Remembering Dundee’s Music Halls

Featured Image: Dundee People’s Palace Programme 1891 (with thanks to Billy Rough)

A recent exhibition in the Dundee Central Library highlighted the past importance of music halls to the City. This Soundyings post pulls together some relevant information and resources inspired by this event. Those involved in curating the exhibition (Dr Billy Rough, MLitt student Ombeline Picat, and 4th year student Nicole Entin from the University of St Andrews School of Art History, and Dr Erin Farley from the Dundee Libraries) did a splendid job with printed material from the Dundee Libraries’ Local History Centre, particularly the archive of posters and other printed ephemera that show the kind of entertainments that were to be had. Additional support was available from the British Music Hall Society, whose Vice-Chair Alison Young delivered a talk to open the exhibition. Local newspaper publishers DC Thomson gave permission to use some of their historic material.

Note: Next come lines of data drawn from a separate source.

/-- R15, R463, completion of the commands that write a plain register word: where the bus performs the write, every RW bit of the register
holds what was written. MAX_LEN_WRITE, PFC_MAP_WRITE, MIRROR_SESSION_WRITE, EGRESS_CFG_WRITE, HQ_OWNER_WRITE, CQ_ENABLE, SQ_ENABLE,
AUDIT_STREAM_WRITE, PMC_SEL_WRITE, DST_DLY_WRITE, and REGISTER_WRITE of the registers of the parser, the classifier and the meters. -/
def Obligations.PlainWritesStore : Prop :=
  ∀ (s : State) (rq : Requester) (p : Fin 512) (n : Fin 16) (data : BitVec 32),
    (∀ len : BitVec 14, performs s.dev rq (macReg p) 4 (withBits (s.dev.rd (macReg p)) 13 0 len.toNat) →
      Goes (exec (.maxLenWrite rq p len) s) fun t => t.dev.get (Reg.MAC_CFG_MAX_LEN (tileOf p) (laneIn p)) = len.toNat) ∧
    (∀ prio : Fin 8, performs s.dev rq (Reg.MAC_PFC_MAP (tileOf p) (laneIn p) prio) 4 data.toNat →
      Goes (exec (.pfcMapWrite rq p prio data) s) fun t =>
        tookWord t.dev (Reg.MAC_PFC_MAP (tileOf p) (laneIn p) prio) data.toNat) ∧
    (∀ w : Fin 32, performs s.dev rq (Reg.MIR_SESSION_W0 n + 4 * w) 4 data.toNat →
      Goes (exec (.mirrorSessionWrite rq n w data) s) fun t => tookWord t.dev (Reg.MIR_SESSION_W0 n + 4 * w) data.toNat) ∧
    (∀ (l : Fin 516) (w : Fin 256), performs s.dev rq (Reg.EGR_PORT_CFG l + 4 * w) 4 data.toNat →
      Goes (exec (.egressCfgWrite rq l w data) s) fun t => tookWord t.dev (Reg.EGR_PORT_CFG l + 4 * w) data.toNat) ∧
    (performs s.dev rq (Reg.HQ_OWNER p) 4 data.toNat →
      Goes (exec (.hqOwnerWrite rq p data) s) fun t => tookWord t.dev (Reg.HQ_OWNER p) data.toNat) ∧
    (performs s.dev rq (Reg.HQ_CQ_CFG p) 4 (withBits data.toNat 31 31 1) →
      Goes (exec (.cqEnable rq p data) s) fun t => t.dev.flag (Reg.HQ_CQ_CFG_EN p) = true ∧
        tookWord t.dev (Reg.HQ_CQ_CFG p) (withBits data.toNat 31 31 1)) ∧
    (performs s.dev rq (Reg.HQ_SQ_CFG p) 4 (withBits data.toNat 31 31 1) →
      Goes (exec (.sqEnable rq p data) s) fun t => t.dev.flag (Reg.HQ_SQ_CFG_EN p) = true ∧
        tookWord t.dev (Reg.HQ_SQ_CFG p) (withBits data.toNat 31 31 1)) ∧
    (∀ stream : Bool, performs s.dev rq Reg.AUD_CFG 4 (2 ^ 31 * b2n stream) →
      Goes (exec (.auditStreamWrite rq stream) s) fun t => t.dev.stream = stream) ∧
    (∀ i : Fin 256, performs s.dev rq (Reg.PMC_SEL i) 4 data.toNat →
      Goes (exec (.pmcSelWrite rq i data) s) fun t => tookWord t.dev (Reg.PMC_SEL i) data.toNat) ∧
    (∀ (k : Fin 4) (w : Fin 256), performs s.dev rq (Reg.DST_DLY_CH k 0 + 4 * w) 4 data.toNat →
      Goes (exec (.dstDlyWrite rq k w data) s) fun t => tookWord t.dev (Reg.DST_DLY_CH k 0 + 4 * w) data.toNat) ∧
    (∀ off : BitVec 28, 0xC00000 ≤ off.toNat → off.toNat < 0xD00000 → off.toNat % 0x10000 < 0x5000 → winAt off.toNat = none →
      performs s.dev rq off.toNat 4 data.toNat →
      Goes (exec (.registerWrite rq off 4 true (data.setWidth 64)) s) fun t => tookWord t.dev off.toNat data.toNat)

/-- R15, R102, R108, R133, R145, R328, R337, R355, R362, completion of the register commands with an effect in their block, on the register
itself: TXMAP_WRITE and LANE_CTRL_WRITE where no port is enabled, FC_MODE_WRITE, JARLIS_ID_WRITE, TRUNK_MEMBERS_WRITE of a trunk that is not
enabled, PRT_BIND_WRITE and PRT_GRP_WRITE with nothing selected for transmission, PORT_OPTION_CHANGE, PORT_CHANGE of a port that stays
off, BIT_WORD_WRITE. -/
def Obligations.BlockWritesStore : Prop :=
  ∀ (s : State) (rq : Requester) (tile : Fin 64) (p : Fin 512) (data : BitVec 32),
    (s.dev.portsOfTile tile = [] → performs s.dev rq (Reg.TILE_TXMAP tile) 4 data.toNat →
      Goes (exec (.txmapWrite rq tile data) s) fun t => t.dev.get (Reg.TILE_TXMAP_POS tile) = data.toNat % 2 ^ 24) ∧
    (s.dev.portOfLane p = none → performs s.dev rq (Reg.LANE_CTRL (tileOf p) (laneIn p)) 4 data.toNat →
      Goes (exec (.laneCtrlWrite rq p data) s) fun t =>
        t.dev.get (Reg.LANE_CTRL_TX_INV (tileOf p) (laneIn p)) = bits data.toNat 0 0 ∧
        t.dev.get (Reg.LANE_CTRL_PRBS_CHK (tileOf p) (laneIn p)) = bits data.toNat 5 4 ∧
        t.dev.get (Reg.LANE_STATUS_PRBS_ERR (tileOf p) (laneIn p)) = 0) ∧
    (∀ mode : BitVec 2, performs s.dev rq (macReg p) 4 (withBits (s.dev.rd (macReg p)) 31 30 mode.toNat) →
      Goes (exec (.fcModeWrite rq p mode) s) fun t =>
        t.dev.get (Reg.MAC_CFG_FC_MODE (tileOf p) (laneIn p)) = mode.toNat ∧
        (s.dev.get (Reg.MAC_CFG_FC_MODE (tileOf p) (laneIn p)) ≠ mode.toNat → (t.dev.port p).pauseQ = [] ∧ t.dev.txXoff p = 0)) ∧
    (∀ dom dev : BitVec 12, (∀ q, q < 512 → (s.dev.portEn q && s.dev.isJarlis q) = false) →
      performs s.dev rq Reg.JFL_CFG 4 (withBits (s.dev.rd Reg.JFL_CFG) 23 0 (4096 * dom.toNat + dev.toNat)) →
      Goes (exec (.jarlisIdWrite rq dom dev) s) fun t =>
        t.dev.get Reg.JFL_CFG_DOMAIN = dom.toNat ∧ t.dev.get Reg.JFL_CFG_DEVID = dev.toNat) ∧
    (∀ (k : Fin 256) (m : BitVec 32), s.dev.trunkEn k = false → performs s.dev rq (Reg.JFL_TRUNK_MEMBERS k) 4 m.toNat →
      Goes (exec (.trunkMembersWrite rq k m) s) fun t => t.dev.get (Reg.JFL_TRUNK_MEMBERS_PORTS k) = m.toNat) ∧
    (s.dev.path.sel = [] → performs s.dev rq (Reg.PRT_BIND p) 4 data.toNat →
      Goes (exec (.prtBindWrite rq p data) s) fun t =>
        t.dev.get (Reg.PRT_BIND_KIND p) = bits data.toNat 31 30 ∧ t.dev.get (Reg.PRT_BIND_INDEX p) = bits data.toNat 11 0) ∧
    (∀ g : Fin 4096, s.dev.path.sel = [] → performs s.dev rq (Reg.PRT_GRP_CFG g) 4 data.toNat →
      Goes (exec (.prtGrpWrite rq g data) s) fun t => tookWord t.dev (Reg.PRT_GRP_CFG g) data.toNat) ∧
    (s.dev.portEn p = true → ∀ (policy shed sleep : Bool) (probe : BitVec 8),
      performs s.dev rq (portReg p) 4 (withBits (withBits (s.dev.portCfg p) 12 10 (4 * b2n policy + 2 * b2n shed + b2n sleep)) 7 0
        probe.toNat) → cfgFec (s.dev.portCfg p) ≠ 0xF →
      Goes (exec (.portOptionChange rq p policy shed sleep probe) s) fun t =>
        t.dev.portEn p = true ∧ t.dev.get (Reg.TILE_PORT_CFG_PROBE_S (tileOf p) (laneIn p)) = probe.toNat) ∧
    (s.dev.portEn p = false → bit data.toNat 31 = false → performs s.dev rq (portReg p) 4 data.toNat →
      Goes (exec (.portChange rq p data) s) fun t =>
        t.dev.get (Reg.TILE_PORT_CFG_WIDTH (tileOf p) (laneIn p)) = bits data.toNat 27 24) ∧
    (∀ (w : Fin 8192) (b : Fin 32), performs s.dev rq (0x100000 + 128 * w + 4 * b) 4 data.toNat → 4 * w.val = Reg.GLB_SCRATCH →
      Goes (exec (.bitWordWrite rq w b data) s) fun t =>
        t.dev.rd Reg.GLB_SCRATCH = setBit (s.dev.rd Reg.GLB_SCRATCH) b (bit data.toNat 0))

Image: Dundee Music Hall Poster, 1871 (with thanks to Billy Rough)

19th century music hall poster from 1871

Like many working-class cities in 19th century Britain, Dundee had a range of venues from the “People’s Palace” (which sat behind the Queen’s Hotel and which burnt down in the 1970s) to “McFarland’s Theatre of Varieties’. These were commercial venues, often operating on a precarious profit margin basis, and played an important role in connecting local identities with wider British culture. Audiences were more working class and male than otherwise for most of the 19th century. Health and safety often led much to be desired: a terrible crush at Dundee’s Springthorpe Music Hall on the 2nd  January 1865 led to 20 deaths (see Rough, 2023).

Music Hall songs were important reflections, for better or worse, of national identity in the Victorian age: the kilted highlander performance by artists such as Harry Lauder shaped how Scots and the rest of the world thought about national identity, and many studies have followed Hugh MacDiarmid in questioning that particular topic and its legacy. However, the entertainments played a valuable role in connecting folk who could pay a few pennies for cheerful entertainment and some warmth on a winter’s night. The circuit of touring acts that played in Dundee’s halls linked working class England with venues around Scotland, although careful searches can also identity more local acts: see the Dundee library for more information about the local resources available.

Further Reading / Resources

  • Billy Rough, Ombeline Picat and Nicole Entin, ‘Remembering Dundee’s Music Halls: Entertaining Dundee from the 1840s to the Great War – exhibition April/May 2024 https://www.leisureandculturedundee.com/news/remembering-dundees-music-halls
  • Ruth Forbes, ‘Music and the People: Dundee, c1914-39’ chapter 9 in p.220-245
  • Ruth Forbes, ‘A Study in Music, Community and Identity in a late nineteenth-century Scottish town’, in Journal of Victorian Culture 11(2), (2006), pp.256-280 https://doi.org/10.3366/jvc.2006.11.2.256
  • Paul Maloney, Scotland and the Music Hall, 1850-1914 (Manchester University Press, 2003) – particularly good on Glasgow’s Music Halls.
  • Billy Rough, ‘Frightful Catastrophe in Dundee’: The Tragedy of Springthorpe’s Music Hall’, in History Scotland, 23(1), 2023, pp.18-20.
  • Billy Rough, ‘Fun Without Vulgarity’: A brief history of Dundee’s music halls, from the 1840s to the Great War: working, schooling, eating and entertaining. In A. H. Society (Ed.), A Dundee miscellany. Publications of the Abertay Historical Society, Abertay Historical Society 64, 2023, pp.105-140.